- _What you will do_
From the line containing "let y := (s.cu u).sync" down to the line containing "let ks := x.residueOf u" in the records below, reproduce every line exactly, ends included, and omit all others.

Records from a collection:
* * * *
-- ==== Sys2Proof/Machine/Hem.lean ====
section
/-! DEFINITION. The end of the work window and the hem: WORK_WINDOW_END, ARITH_FLAG_SUMMARY, ROLL_CALL, ROLL_CALL_COMPARE,
SCRUB_WINDOW, TRIM_APPLY, BACKGROUND_FRAME (R36, R99, R135, R156, R281, R387, R400-R407, R444-R448). -/

namespace Sys2Proof.Machine

/-! ### WORK_WINDOW_END -/

/-- The CUs of a bay, in the order of their index (R384). -/
def cusOfBay (b : Nat) : List Nat :=
  (List.range 36).flatMap (fun y => (List.range 32).flatMap (fun x => (List.range 4).map (fun i => 4 * clusterIn b x y + i)))

/-- The CUs of bay `b` that run a lane: every one, when the bay is in the bay set (R32, R36). -/
def State.lanesOf (s : State) (b : Nat) : List Nat := if s.hasLanes b then cusOfBay b else []

/-- R67: BAY_VOTE. -/
def Bay.voteWord (y : Bay) : Nat :=
  min y.vote.lateLanes 0xFFFF * 2 ^ 16 + ([1, 2, 3, 4].foldl (fun a c => if y.modes.acks.contains c then a + 2 ^ (7 + c) else a) 0)
    + y.vote.lastCause * 16 + b2n y.vote.lastClean

/-- R36: lanes whose marker has not retired are halted. -/
def State.overrunLanes (s : State) (b : Nat) : State :=
  let late := (s.lanesOf b).filter (fun u => !(s.cu u).seq.retired)
  match late with
  | [] => s
  | u0 :: _ =>
    let low := late.foldl min u0
    let s1 := late.foldl (fun x u => x.modSeq u (fun q => { q with overrun := true })) s
    let s2 := s1.modBay b (fun y => { y with
      vote := { y.vote with lateLanes := min late.length 0xFFFF }, hem := { y.hem with overran := true } })
    (s2.raiseBay b 1 (s2.bay b).voteWord (locCu low) 0 0).voteVoid b 1

/-- R156: BAY_RETIRE_LAST and BAY_RETIRE_MAX are taken at cycle W. With no lane in the bay no marker retires, and 0 is taken (DESIGN CHOICE,
log entry 63). -/
def State.retireTaken (s : State) (b : Nat) : State :=
  let y := s.bay b
  let v := if y.hem.overran then y.w else y.retireAt
  (s.setReg (.bay b .retireLast) (regOf v)).hwSet (.bay b .retireMax) (fun r => regOf (max v r.toNat))

/-- Counters of CU `u` that R281 restores. -/
def State.residueOf (s : State) (u : Nat) : List Nat :=
  let y := (s.cu u).sync
  (List.range 32).filter (fun k =>
    y.banks.get 0 (syncKey s.bank k) != y.snap.get 0 (syncKey s.bank k) && (s.bound s.bank u k false).isEmpty)

/-- R281: counters that are not in-bound return to the snapshot. -/
def State.restoreResidue (s : State) (b : Nat) : State :=
  let n := (s.busyCus b).foldl (fun a u => a + (s.residueOf u).length) 0
  let s1 := (s.busyCus b).foldl (fun x u =>
    let ks := x.residueOf u
    if ks = [] then x
    else x.modCu u (fun cu => { cu with sync := { cu.sync with
      recent := cu.sync.recent.filter (fun r => !ks.contains r.counter)
      banks := ks.foldl (fun m k => m.set (syncKey x.bank k) (cu.sync.snap.get 0 (syncKey x.bank k))) cu.sync.banks } })) s
  if n = 0 then s1 else (s1.count (.bay b .syncResidue) n).raiseBay b 0x17 n s.bank 0 0

/-- R387: at cycle W the bay disarms and BRACEs still on their way are cancelled. -/
def State.unbrace (s : State) (b : Nat) : State :=
  s.modBay b (fun y => { y with gov := { y.gov with braces := [], armed := false, braceLevel := 0 } })

/-- R99: no half of a stage is filled after the check tile. -/
def Ste.emptyStages (x : Ste) : Ste :=
  { x with lastB := none, queue := x.queue.map (fun j => { j with stA := none, stB := none, ldA := Loading.start, ldB := Loading.start }) }

/-- R99: at cycle W the check tile starts in every STE of a bay in the voter mask. Which of them find a mismatch depends on faults
of the hardware alone, and the command says it (DESIGN CHOICE, log entry 56). -/
def State.hemTileStart (s : State) (b : Nat) (bad : List Nat) : State :=
  if s.voterIn b then
    ((s.busyCus b).foldl (fun x u => x.modCu u (fun cu => { cu with ste := cu.ste.emptyStages })) s).modBay b
      (fun y => { y with hem := { y.hem with tile := some bad } })
  else s

/-- R400: the once-per-hem report of corrected words. -/
def State.correctedReport (s : State) (b : Nat) : State :=
  let h := (s.bay b).hem
  match h.firstCe with
  | some (loc, store, off) =>
    (s.raiseBay b 0x27 loc store off h.ceStitch).modBay b (fun y => { y with hem := { y.hem with firstCe := none, ceStitch := 0 } })
  | none => s

def State.windowEnd (s : State) (b : Nat) (bad : List Nat) : State :=
  let y := s.bay b
  if y.power ≠ .active ∨ !y.inStitch ∨ y.windowOver ∨ y.cycle < y.w then s
  else
    let s1 := s.modBay b (fun y => { y with windowOver := true })
    let s2 := (if s.stitch.kind = .work then (s1.overrunLanes b).retireTaken b else s1).unbrace b
    ((s2.restoreResidue b).hemTileStart b bad).correctedReport b

def execWorkWindowEnd (t b : Nat) (bad : List Nat) (s0 : State) : Host.Outcome State Fault Refusal :=
  .next ((s0.bayTime b t).windowEnd b bad)

/-- R444: is bay `b` in its hem, at cycle W + `n` or later and at cycle `last` at the latest? -/
def State.hemAt (s : State) (b n last : Nat) : Bool :=
  let y := s.bay b
  y.power == .active && y.inStitch && y.windowOver && decide (y.w + n ≤ y.cycle ∧ y.cycle ≤ last)

/-- The last cycle of the flag summary, of the roll call and of the scrub of bay `b` (R444). -/
def Bay.flagsEnd (y : Bay) : Nat := y.w + 127
def Bay.rollEnd (y : Bay) : Nat := y.w + 191
def Bay.scrubEnd (y : Bay) : Nat := y.c - y.k - 65

/-- ARITH_FLAG_SUMMARY: from W + 96 to W + 127, in a bay of the voter mask. -/
def execArithFlagSummary (t b : Nat) (s0 : State) : Host.Outcome State Fault Refusal :=
  let s := s0.hemTime b t
  .next (if s.hemAt b 96 (s.bay b).flagsEnd && s.voterIn b then s.summarise b else s)

/-! ### The roll call (R406, R407) -/

/-- CU_SIG: the value at the last roll call that the CU answered (R424). A CU that has run no lane answers with the register as cycle 0
leaves it (R405). -/
def State.cuSig (s : State) (u : Nat) : Nat :=
  match s.regs.find? (.cu u .sig) with
  | some v => v.toNat
  | none => if (s.bay (bayOfCu u)).hem.rolled then Seq.start.sig.toNat else 0

/-- ROLL_CALL: from W + 128 to W + 191 every CU answers with its signature; the silent ones do not. -/
def State.rollCall (s : State) (b : Nat) (silentCus silentMus : List Nat) : State :=
  let cus := silentCus.filter (fun u => bayOfCu u == b)
  let s0 := cus.foldl (fun x u => x.setReg (.cu u .sig) (regOf (x.cuSig u))) s
  let s1 := ((s.bayCus b ++ (s.bay b).hem.silentCus).filter (fun u => !cus.contains u)).foldl (fun x u =>
    x.setReg (.cu u .sig) (regOf (x.cu u).seq.sig.toNat)) s0
  s1.modBay b (fun y => { y with hem := { y.hem with
    silentCus := cus, silentMus := silentMus.filter (fun c => bayOf c == b), called := true, rolled := true } })

def execRollCall (t b : Nat) (silentCus silentMus : List Nat) (s0 : State) : Host.Outcome State Fault Refusal :=
  let s := s0.hemTime b t
  .next (if s.hemAt b 128 (s.bay b).rollEnd && s.voterIn b && !(s.bay b).hem.called then s.rollCall b silentCus silentMus else s)

/-- One signature mismatch or silence. -/
def State.sigFault (s : State) (b loc got want cluster kind : Nat) : State :=
  let s1 := (s.count (.rel .sig) 1).raiseBay b 0x30 loc got want 0
  (s1.voteVoid b 4).detect b loc 4 cluster kind

/-- ROLL_CALL_COMPARE: signatures are compared in a work stitch only (R446); a CU that overran is not compared. -/
def State.rollCompare (s : State) (b : Nat) (work : Bool) : State :=
  let h := (s.bay b).hem
  let bad := if work then (s.lanesOf b).filter (fun u =>
      !(s.cu u).seq.overrun && !h.silentCus.contains u && (s.cu u).seq.sig.toNat != s.regN (.cu u .sigExpect)) else []
  let s1 := bad.foldl (fun x u => x.sigFault b (locCu u) (x.cu u).seq.sig.toNat (x.regN (.cu u .sigExpect)) (u / 4) 2) s
  let s2 := h.silentCus.foldl (fun x u => x.sigFault b (locCu u) 0 (x.regN (.cu u .sigExpect)) (u / 4) 3) s1
  let s3 := h.silentMus.foldl (fun x c => x.sigFault b (locMu c) 0 0 c 3) s2
  (s3.setReg (.bay b .roll) (regOf ((h.silentCus.length + h.silentMus.length) % 2 ^ 16 * 2 ^ 16 + bad.length % 2 ^ 16))).modBay b
    (fun y => { y with hem := { y.hem with compared := true } })

def execRollCallCompare (t b : Nat) (s0 : State) : Host.Outcome State Fault Refusal :=
  let s := s0.hemTime b t
  .next (if s.hemAt b 128 (s.bay b).rollEnd && s.voterIn b && (s.bay b).hem.called && !(s.bay b).hem.compared then s.rollCompare b (s.stitch.kind == .work) else s)

/-! ### Scrub and calibration (R402, R403, R445-R447) -/

/-- Units per hem of each kind of store: slice rows, scratchpad words, lane bundles. -/
def scrubUnits (h : Nat) : Nat × Nat × Nat := (min 384 ((h - 256) / 2), min 1024 (4 * ((h - 256) / 2)), min 512 ((h - 256) / 2))

/-- Does a walk of `n` units from `p` in a ring of `size` visit `i`? -/
def visits (p n size i : Nat) : Bool := decide ((i + size - p % size) % size < n)

/-- A word that the scrub reads: written back when it was corrected, handled by R401 when it cannot be. -/
def State.scrubWord (s : State) (a : Nat) : State :=
  let c := addrCluster a
  let off := addrOffset a
  let (loc, store, cu, w) := match storageAt off with
    | .scratchpad i w => (locCu (4 * c + i), 1, i, w)
    | .lane i w => (locCu (4 * c + i), 2, i, w)
    | .slices w => (locMu c, 0, 0, w)
    | _ => (locMu c, 0, 0, 0)
  let (d, s1) := s.readStore a (bayOf c) loc store cu c w (store == 0 && s.committedCopy c a)
  if d.verdict = 1 then s1.putWord a d.data else s1

/-- Is the word at `a` among the units this hem visits? -/
def State.scrubReach (s : State) (b h : Nat) (lanes : Bool) (a : Nat) : Bool :=
  let m := (s.bay b).hem
  let (nr, nw, nl) := scrubUnits h
  addrInBay b a && match storageAt (addrOffset a) with
    | .slices w =>
      let row := ((m.slices.find? (8 * addrCluster a + w / 1536)).map (fun x => x.row)).getD m.sliceRow
      bitOf (s.regN (.mu (addrCluster a) .slicePwr)) (w / 1536) && visits row nr 384 (w % 1536 / 4)
    | .scratchpad _ w => visits m.spWord nw 1024 w
    | .lane _ w => lanes && visits m.laneWord nl 512 w
    | _ => false

/-- A slice that is powered moves on by `n` rows; it takes part in the passes from its next wrap on (R402). -/
def SliceScrub.advance (x : SliceScrub) (n : Nat) : SliceScrub :=
  { row := (x.row + n) % 384, counts := x.counts || decide (384 ≤ x.row + n), wrapped := x.wrapped || decide (384 ≤ x.row + n) }

/-- The scrub positions move on; a pass is counted when every store that the bay scrubs has wrapped. `on`: is a slice powered? The
scratchpads of a bay stand at one position, and so do its lane stores and the slices that have never been powered off. One regulator
phase, one sensor and one of the bay's `seams` seam crossings is calibrated (R445). -/
def Hem.advance (m0 : Hem) (h seams : Nat) (lanes : Bool) (on : Nat → Bool) : Hem × Bool :=
  let (nr, nw, nl) := scrubUnits h
  let m := { m0 with slices := List.map (fun (e : Nat × SliceScrub) => (e.1, if on e.1 then e.2.advance nr else e.2)) m0.slices }
  let wr := (if 384 ≤ m.sliceRow + nr then [0] else []) ++ (if 1024 ≤ m.spWord + nw then [1] else [])
    ++ (if lanes && decide (512 ≤ m.laneWord + nl) then [2] else [])
  let all := wr.foldl (fun l x => insertSorted x l) m.wrapped
  let full := (all.contains 0 || decide (9216 ≤ m.slices.length)) && all.contains 1 && all.contains 2
    && m.slices.all (fun (e : Nat × SliceScrub) => !(on e.1 && e.2.counts) || e.2.wrapped)
  ({ m with
    slices := if full then List.map (fun (e : Nat × SliceScrub) => (e.1, { e.2 with wrapped := false })) m.slices else m.slices
    sliceRow := (m.sliceRow + nr) % 384, spWord := (m.spWord + nw) % 1024
    laneWord := if lanes then (m.laneWord + nl) % 512 else m.laneWord
    wrapped := if full then [] else all
    trim := some m.calPhase
    calPhase := (m.calPhase + 1) % 16, calSensor := (m.calSensor + 1) % 4, calSeam := (m.calSeam + 1) % max 1 seams }, full)

/-- R447: scrub and calibration wait for a darn update of the bay. -/
def State.scrubHeld (s : State) (b : Nat) : Bool :=
  (match s.rel.updating with | some (x, _, _) => x == b | none => false) || s.rel.queue.any (fun c => bayOf c == b)

/-- The scrub of one hem of `h` cycles. -/
def State.scrub (s : State) (b h : Nat) (lanes : Bool) : State :=
  if s.scrubHeld b then s
  else
    let hit := (s.errs.map (fun e => 16 * e.1)).filter (s.scrubReach b h lanes)
    let s1 := hit.foldl (fun x a => x.scrubWord a) s
    let (m, full) := (s1.bay b).hem.advance h (seamCount b) lanes (fun k => bitOf (s1.regN (.mu (k / 8) .slicePwr)) (k % 8))
    let s2 := s1.modBay b (fun y => { y with hem := m })
    if full then s2.count (.bay b .scrubPass) 1 else s2

/-- SCRUB_WINDOW: from W + 192 to C - K - 65, in a bay of the voter mask; one that suspends scrub and calibration has none (R447). In a
reload stitch the lane stores are left alone (R446). -/
def State.scrubWindow (s : State) (b : Nat) : State :=
  if s.hemAt b 192 (s.bay b).scrubEnd && s.voterIn b && !(s.bay b).hem.scrubbed && !s.scrubHeld b then
    (s.scrub b (s.bay b).cap.2.1 (s.stitch.kind != .reload)).modBay b (fun y => { y with hem := { y.hem with scrubbed := true } })
  else s

def execScrubWindow (t b : Nat) (s0 : State) : Host.Outcome State Fault Refusal := .next ((s0.hemTime b t).scrubWindow b)

/-- R445: the new trim of the phase calibrated in this hem: its setpoint moves by `mv`, at most 2 mV. -/
def Hem.takeTrim (m : Hem) (mv : Int) : Hem :=
  match m.trim with
  | some p => { m with trim := none, setpoints := m.setpoints.set p (m.setpoints.get 0 p + max (-2) (min 2 mv)) }
  | none => m

/-- May bay `b` take a new trim: from cycle C - K - 64 on, or after a background frame (R445, R448), unless it suspends calibration (R447)? -/
def State.trimTime (s : State) (b : Nat) : Bool :=
  let y := s.bay b
  y.power == .active && !s.scrubHeld b && (if y.inStitch then decide (y.c ≤ y.cycle + y.k + 64) else !s.stitch.session)

/-- TRIM_APPLY. -/
def State.trimApply (s : State) (b : Nat) (mv : Int) : State :=
  if s.trimTime b then s.modBay b (fun y => { y with hem := y.hem.takeTrim mv }) else s

def execTrimApply (t b : Nat) (mv : Int) (s0 : State) : Host.Outcome State Fault Refusal := .next ((s0.bayTime b t).trimApply b mv)

/-! ### Background frames (R448) -/

/-- R34 at 100 µs and grade 0x05: the hem of a frame. -/
def frameHem : Nat := (stitchCap 100000 800).2.1

/-- BACKGROUND_FRAME: hem check tile, a roll call of silence only, scrub, calibration. A frame takes no vote. A detection repeated
in the next frame is permanent. -/
def State.frame (s : State) (b : Nat) (bad silentCus silentMus : List Nat) : State :=
  if s.stitch.session ∨ (s.bay b).power ≠ .active ∨ !s.bayAvailable b then s
  else
    let vote := (s.bay b).vote
    let s0 := { s with rel := { s.rel with detections := [] }, stitch := { s.stitch with votes := [] } }
    let s1 := ((((s0.hemTile b bad).correctedReport b).rollCall b silentCus silentMus).rollCompare b false).scrub b frameHem true
    let found := s1.rel.detections
    let s2 := { s1 with
      rel := { s1.rel with
        detections := s.rel.detections
        frame := s1.rel.frame.filter (fun (d : Detection) => d.bay != b) ++ found }
      stitch := { s1.stitch with votes := s.stitch.votes } }
    let s3 := s2.modBay b (fun y => { y with vote := vote, hem := { y.hem with called := false, compared := false } })
    (found.filter (fun d => s.rel.frame.any (sameDetection d))).foldl (fun x d => x.classify d true) s3

def execBackgroundFrame (t b : Nat) (bad silentCus silentMus : List Nat) (s0 : State) : Host.Outcome State Fault Refusal :=
  .next ((s0.masterTime t).frame b bad silentCus silentMus)

end Sys2Proof.Machine
end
* * * *
- _Completed task_
  let y := (s.cu u).sync
  (List.range 32).filter (fun k =>
    y.banks.get 0 (syncKey s.bank k) != y.snap.get 0 (syncKey s.bank k) && (s.bound s.bank u k false).isEmpty)

/-- R281: counters that are not in-bound return to the snapshot. -/
def State.restoreResidue (s : State) (b : Nat) : State :=
  let n := (s.busyCus b).foldl (fun a u => a + (s.residueOf u).length) 0
  let s1 := (s.busyCus b).foldl (fun x u =>
    let ks := x.residueOf u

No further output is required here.